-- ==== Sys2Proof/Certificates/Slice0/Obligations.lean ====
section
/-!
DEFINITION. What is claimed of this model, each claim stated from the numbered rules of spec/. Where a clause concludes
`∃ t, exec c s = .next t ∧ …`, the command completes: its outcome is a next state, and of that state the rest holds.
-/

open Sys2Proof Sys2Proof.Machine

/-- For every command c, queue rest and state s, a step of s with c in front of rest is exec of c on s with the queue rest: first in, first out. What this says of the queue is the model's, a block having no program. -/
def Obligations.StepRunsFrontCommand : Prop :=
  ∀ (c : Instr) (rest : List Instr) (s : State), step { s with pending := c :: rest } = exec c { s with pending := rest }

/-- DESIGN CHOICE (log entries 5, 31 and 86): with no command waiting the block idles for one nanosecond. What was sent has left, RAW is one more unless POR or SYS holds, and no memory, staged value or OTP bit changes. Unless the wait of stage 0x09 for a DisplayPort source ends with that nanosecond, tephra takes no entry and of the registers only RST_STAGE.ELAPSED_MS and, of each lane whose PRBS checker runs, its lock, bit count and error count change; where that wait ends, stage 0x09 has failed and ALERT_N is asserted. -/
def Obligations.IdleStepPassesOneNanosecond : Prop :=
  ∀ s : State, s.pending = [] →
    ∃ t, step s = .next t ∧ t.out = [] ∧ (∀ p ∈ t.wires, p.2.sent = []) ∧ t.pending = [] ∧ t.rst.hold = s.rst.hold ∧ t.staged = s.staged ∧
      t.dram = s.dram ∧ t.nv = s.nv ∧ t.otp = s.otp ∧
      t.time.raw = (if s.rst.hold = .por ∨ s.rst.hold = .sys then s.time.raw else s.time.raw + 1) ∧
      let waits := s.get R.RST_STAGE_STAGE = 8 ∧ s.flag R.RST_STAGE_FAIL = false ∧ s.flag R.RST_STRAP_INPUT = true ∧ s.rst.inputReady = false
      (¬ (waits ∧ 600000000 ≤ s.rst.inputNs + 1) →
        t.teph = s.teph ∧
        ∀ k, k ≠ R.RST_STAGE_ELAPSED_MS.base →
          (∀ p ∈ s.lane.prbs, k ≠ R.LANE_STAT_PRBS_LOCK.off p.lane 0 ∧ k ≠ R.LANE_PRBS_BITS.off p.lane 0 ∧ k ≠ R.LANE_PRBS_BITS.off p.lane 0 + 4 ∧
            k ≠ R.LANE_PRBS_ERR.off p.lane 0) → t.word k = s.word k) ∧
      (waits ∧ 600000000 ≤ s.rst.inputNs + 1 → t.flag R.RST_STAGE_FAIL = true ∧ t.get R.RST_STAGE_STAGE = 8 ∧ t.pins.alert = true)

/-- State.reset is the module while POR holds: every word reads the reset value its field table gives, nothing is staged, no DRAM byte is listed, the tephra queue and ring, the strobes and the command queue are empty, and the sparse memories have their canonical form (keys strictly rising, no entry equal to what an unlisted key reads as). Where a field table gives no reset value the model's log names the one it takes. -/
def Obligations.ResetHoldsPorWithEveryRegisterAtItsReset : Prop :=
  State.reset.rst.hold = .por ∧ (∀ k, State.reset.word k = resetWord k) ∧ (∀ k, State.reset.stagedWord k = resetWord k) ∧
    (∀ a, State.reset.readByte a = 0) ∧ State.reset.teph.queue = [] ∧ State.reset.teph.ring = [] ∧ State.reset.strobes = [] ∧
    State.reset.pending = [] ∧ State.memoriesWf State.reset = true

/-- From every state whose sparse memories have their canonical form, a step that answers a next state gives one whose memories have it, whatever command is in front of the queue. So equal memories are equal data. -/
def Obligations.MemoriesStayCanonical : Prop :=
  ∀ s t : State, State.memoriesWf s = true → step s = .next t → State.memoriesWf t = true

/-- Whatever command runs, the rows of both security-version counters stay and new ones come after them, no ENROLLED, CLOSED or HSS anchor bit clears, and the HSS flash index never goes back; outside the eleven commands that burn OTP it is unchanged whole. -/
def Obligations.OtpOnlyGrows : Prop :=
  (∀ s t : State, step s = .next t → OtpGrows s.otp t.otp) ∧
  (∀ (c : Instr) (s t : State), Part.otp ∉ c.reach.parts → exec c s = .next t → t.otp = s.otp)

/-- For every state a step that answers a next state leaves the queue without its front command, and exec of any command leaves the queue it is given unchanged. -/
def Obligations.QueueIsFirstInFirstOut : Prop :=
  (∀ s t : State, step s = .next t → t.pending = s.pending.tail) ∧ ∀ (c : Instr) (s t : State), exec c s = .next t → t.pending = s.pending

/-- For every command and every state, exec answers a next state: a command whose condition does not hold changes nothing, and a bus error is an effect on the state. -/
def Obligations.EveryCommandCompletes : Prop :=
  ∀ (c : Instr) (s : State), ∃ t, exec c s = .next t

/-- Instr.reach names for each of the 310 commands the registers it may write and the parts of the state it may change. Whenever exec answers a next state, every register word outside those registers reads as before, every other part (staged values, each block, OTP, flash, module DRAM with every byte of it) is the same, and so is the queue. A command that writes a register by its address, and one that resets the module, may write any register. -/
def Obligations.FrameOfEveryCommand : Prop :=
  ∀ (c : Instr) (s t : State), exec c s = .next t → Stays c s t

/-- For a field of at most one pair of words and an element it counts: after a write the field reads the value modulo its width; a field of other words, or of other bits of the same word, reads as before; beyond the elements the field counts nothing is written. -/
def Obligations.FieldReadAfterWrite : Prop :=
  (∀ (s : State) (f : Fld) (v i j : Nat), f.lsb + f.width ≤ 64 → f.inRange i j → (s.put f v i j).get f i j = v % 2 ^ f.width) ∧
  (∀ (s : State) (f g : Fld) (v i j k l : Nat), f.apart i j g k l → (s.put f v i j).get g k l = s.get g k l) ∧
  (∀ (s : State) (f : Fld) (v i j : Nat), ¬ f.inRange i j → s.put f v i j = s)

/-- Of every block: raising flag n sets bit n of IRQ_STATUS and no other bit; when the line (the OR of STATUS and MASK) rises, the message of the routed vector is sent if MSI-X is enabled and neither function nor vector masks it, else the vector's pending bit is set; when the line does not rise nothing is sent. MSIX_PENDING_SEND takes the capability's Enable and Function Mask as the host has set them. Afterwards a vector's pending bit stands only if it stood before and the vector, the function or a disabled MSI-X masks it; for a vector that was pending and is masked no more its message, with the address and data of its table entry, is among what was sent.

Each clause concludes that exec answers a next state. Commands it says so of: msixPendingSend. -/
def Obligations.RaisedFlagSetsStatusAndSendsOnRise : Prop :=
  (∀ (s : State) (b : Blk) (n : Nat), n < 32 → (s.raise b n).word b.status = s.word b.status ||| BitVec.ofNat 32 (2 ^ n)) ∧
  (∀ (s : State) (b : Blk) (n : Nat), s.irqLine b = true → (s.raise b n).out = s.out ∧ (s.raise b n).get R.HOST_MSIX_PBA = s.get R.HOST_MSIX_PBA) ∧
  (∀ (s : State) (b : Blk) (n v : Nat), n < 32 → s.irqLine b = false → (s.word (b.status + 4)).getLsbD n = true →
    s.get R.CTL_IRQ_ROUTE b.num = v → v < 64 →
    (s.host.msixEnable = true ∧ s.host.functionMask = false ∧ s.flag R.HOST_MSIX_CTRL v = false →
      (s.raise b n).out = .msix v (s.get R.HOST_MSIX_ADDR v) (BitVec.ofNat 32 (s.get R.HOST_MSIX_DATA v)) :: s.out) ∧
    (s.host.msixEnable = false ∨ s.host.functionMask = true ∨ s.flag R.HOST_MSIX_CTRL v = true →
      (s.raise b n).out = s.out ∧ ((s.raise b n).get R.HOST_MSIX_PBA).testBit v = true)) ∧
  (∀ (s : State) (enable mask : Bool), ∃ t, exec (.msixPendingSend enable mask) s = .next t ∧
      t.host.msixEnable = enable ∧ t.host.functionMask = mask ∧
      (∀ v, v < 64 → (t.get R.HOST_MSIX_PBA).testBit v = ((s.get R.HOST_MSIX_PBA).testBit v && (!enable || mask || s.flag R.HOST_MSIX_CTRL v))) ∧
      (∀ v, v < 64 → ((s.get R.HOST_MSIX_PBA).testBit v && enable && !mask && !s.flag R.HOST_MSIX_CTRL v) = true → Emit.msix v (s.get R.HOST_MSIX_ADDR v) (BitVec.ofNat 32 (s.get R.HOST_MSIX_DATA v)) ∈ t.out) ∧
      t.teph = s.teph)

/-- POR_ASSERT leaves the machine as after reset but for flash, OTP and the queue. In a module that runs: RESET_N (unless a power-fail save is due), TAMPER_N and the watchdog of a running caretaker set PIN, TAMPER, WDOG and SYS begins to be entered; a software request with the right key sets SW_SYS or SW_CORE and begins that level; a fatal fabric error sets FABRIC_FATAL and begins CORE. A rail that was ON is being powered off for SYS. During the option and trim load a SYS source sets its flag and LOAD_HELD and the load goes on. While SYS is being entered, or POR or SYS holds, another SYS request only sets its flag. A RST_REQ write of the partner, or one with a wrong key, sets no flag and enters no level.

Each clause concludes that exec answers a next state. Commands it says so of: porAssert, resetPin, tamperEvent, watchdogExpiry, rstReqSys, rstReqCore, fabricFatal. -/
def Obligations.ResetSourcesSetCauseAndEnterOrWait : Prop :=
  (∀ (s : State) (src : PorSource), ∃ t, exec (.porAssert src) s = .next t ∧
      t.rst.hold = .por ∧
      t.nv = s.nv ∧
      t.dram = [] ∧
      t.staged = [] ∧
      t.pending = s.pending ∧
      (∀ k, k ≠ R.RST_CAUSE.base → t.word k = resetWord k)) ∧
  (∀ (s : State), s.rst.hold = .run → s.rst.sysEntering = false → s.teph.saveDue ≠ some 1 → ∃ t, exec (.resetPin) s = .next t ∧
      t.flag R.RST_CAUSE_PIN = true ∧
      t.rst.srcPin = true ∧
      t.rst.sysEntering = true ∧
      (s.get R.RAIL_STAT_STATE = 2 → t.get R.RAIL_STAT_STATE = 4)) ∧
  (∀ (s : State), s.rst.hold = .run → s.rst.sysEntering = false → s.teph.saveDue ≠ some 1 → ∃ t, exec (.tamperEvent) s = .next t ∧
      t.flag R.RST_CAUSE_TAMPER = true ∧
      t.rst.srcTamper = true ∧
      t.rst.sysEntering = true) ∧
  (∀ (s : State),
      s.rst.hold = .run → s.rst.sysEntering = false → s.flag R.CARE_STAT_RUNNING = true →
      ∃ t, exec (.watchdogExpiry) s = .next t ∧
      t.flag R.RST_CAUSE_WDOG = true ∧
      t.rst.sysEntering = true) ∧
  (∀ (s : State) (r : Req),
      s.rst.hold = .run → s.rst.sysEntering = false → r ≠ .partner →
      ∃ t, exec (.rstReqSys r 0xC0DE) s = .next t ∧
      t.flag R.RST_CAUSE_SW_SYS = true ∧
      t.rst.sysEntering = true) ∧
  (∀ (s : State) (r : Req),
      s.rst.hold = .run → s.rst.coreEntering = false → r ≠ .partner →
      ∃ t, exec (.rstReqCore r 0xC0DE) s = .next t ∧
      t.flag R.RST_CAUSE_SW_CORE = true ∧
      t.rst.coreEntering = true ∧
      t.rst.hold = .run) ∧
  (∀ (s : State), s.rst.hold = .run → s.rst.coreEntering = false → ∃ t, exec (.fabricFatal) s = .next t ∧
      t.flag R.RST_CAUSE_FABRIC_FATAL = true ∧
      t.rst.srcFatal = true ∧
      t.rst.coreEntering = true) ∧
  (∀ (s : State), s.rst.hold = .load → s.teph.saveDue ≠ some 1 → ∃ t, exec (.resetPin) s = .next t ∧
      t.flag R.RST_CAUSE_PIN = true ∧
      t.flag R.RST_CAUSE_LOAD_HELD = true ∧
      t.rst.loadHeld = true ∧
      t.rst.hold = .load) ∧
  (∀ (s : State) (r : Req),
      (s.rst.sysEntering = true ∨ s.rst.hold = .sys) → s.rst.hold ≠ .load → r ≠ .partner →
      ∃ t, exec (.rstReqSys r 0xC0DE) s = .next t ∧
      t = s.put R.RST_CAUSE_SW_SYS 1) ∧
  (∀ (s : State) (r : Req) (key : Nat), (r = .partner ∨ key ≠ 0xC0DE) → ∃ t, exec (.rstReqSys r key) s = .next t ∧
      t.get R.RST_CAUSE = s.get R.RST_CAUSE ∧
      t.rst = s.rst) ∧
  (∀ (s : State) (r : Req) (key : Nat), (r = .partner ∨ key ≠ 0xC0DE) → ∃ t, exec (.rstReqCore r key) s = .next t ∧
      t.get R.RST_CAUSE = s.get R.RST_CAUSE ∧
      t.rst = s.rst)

---+---

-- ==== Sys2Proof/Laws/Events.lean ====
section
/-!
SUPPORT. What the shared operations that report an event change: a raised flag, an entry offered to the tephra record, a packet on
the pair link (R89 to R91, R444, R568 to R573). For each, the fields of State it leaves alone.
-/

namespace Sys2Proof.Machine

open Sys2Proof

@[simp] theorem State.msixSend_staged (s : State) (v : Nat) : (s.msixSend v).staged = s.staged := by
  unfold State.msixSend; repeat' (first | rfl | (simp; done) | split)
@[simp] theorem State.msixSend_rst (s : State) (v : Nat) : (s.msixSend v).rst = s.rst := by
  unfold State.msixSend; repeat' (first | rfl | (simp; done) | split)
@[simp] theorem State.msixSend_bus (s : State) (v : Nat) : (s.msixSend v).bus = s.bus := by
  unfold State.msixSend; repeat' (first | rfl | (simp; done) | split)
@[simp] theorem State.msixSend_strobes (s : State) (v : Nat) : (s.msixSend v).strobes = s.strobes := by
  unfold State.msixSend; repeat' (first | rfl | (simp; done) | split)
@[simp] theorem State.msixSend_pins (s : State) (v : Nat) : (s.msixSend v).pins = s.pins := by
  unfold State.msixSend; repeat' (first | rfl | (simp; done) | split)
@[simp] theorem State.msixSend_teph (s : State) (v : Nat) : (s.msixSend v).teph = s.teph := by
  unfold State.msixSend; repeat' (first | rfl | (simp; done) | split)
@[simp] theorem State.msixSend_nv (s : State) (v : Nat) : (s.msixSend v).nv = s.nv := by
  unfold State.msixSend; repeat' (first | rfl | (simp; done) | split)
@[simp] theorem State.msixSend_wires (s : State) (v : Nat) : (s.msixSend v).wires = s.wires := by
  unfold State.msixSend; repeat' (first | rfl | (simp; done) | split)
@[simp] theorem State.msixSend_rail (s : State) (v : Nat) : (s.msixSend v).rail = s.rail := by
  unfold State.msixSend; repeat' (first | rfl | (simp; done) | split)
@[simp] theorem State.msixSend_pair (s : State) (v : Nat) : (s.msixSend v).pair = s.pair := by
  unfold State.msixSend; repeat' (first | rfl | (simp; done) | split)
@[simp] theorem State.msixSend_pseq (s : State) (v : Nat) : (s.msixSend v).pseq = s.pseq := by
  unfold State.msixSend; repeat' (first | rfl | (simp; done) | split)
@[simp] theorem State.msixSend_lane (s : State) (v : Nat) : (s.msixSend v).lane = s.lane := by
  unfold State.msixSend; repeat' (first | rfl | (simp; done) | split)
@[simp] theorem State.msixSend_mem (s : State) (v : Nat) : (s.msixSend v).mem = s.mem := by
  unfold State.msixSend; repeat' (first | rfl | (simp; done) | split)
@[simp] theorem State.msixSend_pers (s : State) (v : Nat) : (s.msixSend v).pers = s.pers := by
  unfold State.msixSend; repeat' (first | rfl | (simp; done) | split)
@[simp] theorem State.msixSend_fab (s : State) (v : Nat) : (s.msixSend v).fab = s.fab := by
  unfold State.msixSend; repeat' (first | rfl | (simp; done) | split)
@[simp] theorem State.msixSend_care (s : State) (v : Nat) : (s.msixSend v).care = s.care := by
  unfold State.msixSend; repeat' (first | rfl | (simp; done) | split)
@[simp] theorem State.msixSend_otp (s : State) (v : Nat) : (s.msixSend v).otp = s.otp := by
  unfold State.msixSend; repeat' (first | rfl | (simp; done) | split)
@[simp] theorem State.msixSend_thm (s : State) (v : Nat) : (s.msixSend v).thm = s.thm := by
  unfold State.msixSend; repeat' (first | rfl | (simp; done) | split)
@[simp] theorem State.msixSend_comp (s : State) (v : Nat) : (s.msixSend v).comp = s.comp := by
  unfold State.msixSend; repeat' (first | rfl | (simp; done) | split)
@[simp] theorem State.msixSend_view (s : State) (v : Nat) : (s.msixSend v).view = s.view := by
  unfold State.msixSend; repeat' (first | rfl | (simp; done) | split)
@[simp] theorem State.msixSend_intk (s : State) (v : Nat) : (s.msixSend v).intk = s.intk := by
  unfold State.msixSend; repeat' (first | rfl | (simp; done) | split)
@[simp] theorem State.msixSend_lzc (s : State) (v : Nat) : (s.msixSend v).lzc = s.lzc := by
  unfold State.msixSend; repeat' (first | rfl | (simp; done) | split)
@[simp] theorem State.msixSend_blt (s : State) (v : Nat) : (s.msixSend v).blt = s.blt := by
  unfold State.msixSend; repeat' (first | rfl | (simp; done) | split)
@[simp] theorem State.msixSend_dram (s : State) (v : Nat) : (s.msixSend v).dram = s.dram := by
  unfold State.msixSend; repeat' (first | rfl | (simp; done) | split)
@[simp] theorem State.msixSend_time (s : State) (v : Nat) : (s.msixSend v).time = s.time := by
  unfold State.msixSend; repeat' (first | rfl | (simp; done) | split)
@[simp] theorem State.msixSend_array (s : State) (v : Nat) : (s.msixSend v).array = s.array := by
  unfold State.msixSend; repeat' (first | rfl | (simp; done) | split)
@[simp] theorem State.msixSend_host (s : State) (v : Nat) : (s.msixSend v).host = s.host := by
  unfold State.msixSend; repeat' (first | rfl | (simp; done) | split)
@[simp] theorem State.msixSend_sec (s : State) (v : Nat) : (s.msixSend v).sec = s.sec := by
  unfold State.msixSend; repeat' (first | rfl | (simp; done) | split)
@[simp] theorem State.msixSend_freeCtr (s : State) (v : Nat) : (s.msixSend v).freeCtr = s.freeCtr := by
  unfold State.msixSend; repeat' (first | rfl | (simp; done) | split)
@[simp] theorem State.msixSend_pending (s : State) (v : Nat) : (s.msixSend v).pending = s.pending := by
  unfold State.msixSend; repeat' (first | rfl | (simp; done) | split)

---+---

ASSIGNMENT:
Which of the lines above include the word "their"? Copy each of them.

YOUR SOLUTION:
/-- State.reset is the module while POR holds: every word reads the reset value its field table gives, nothing is staged, no DRAM byte is listed, the tephra queue and ring, the strobes and the command queue are empty, and the sparse memories have their canonical form (keys strictly rising, no entry equal to what an unlisted key reads as). Where a field table gives no reset value the model's log names the one it takes. -/
/-- From every state whose sparse memories have their canonical form, a step that answers a next state gives one whose memories have it, whatever command is in front of the queue. So equal memories are equal data. -/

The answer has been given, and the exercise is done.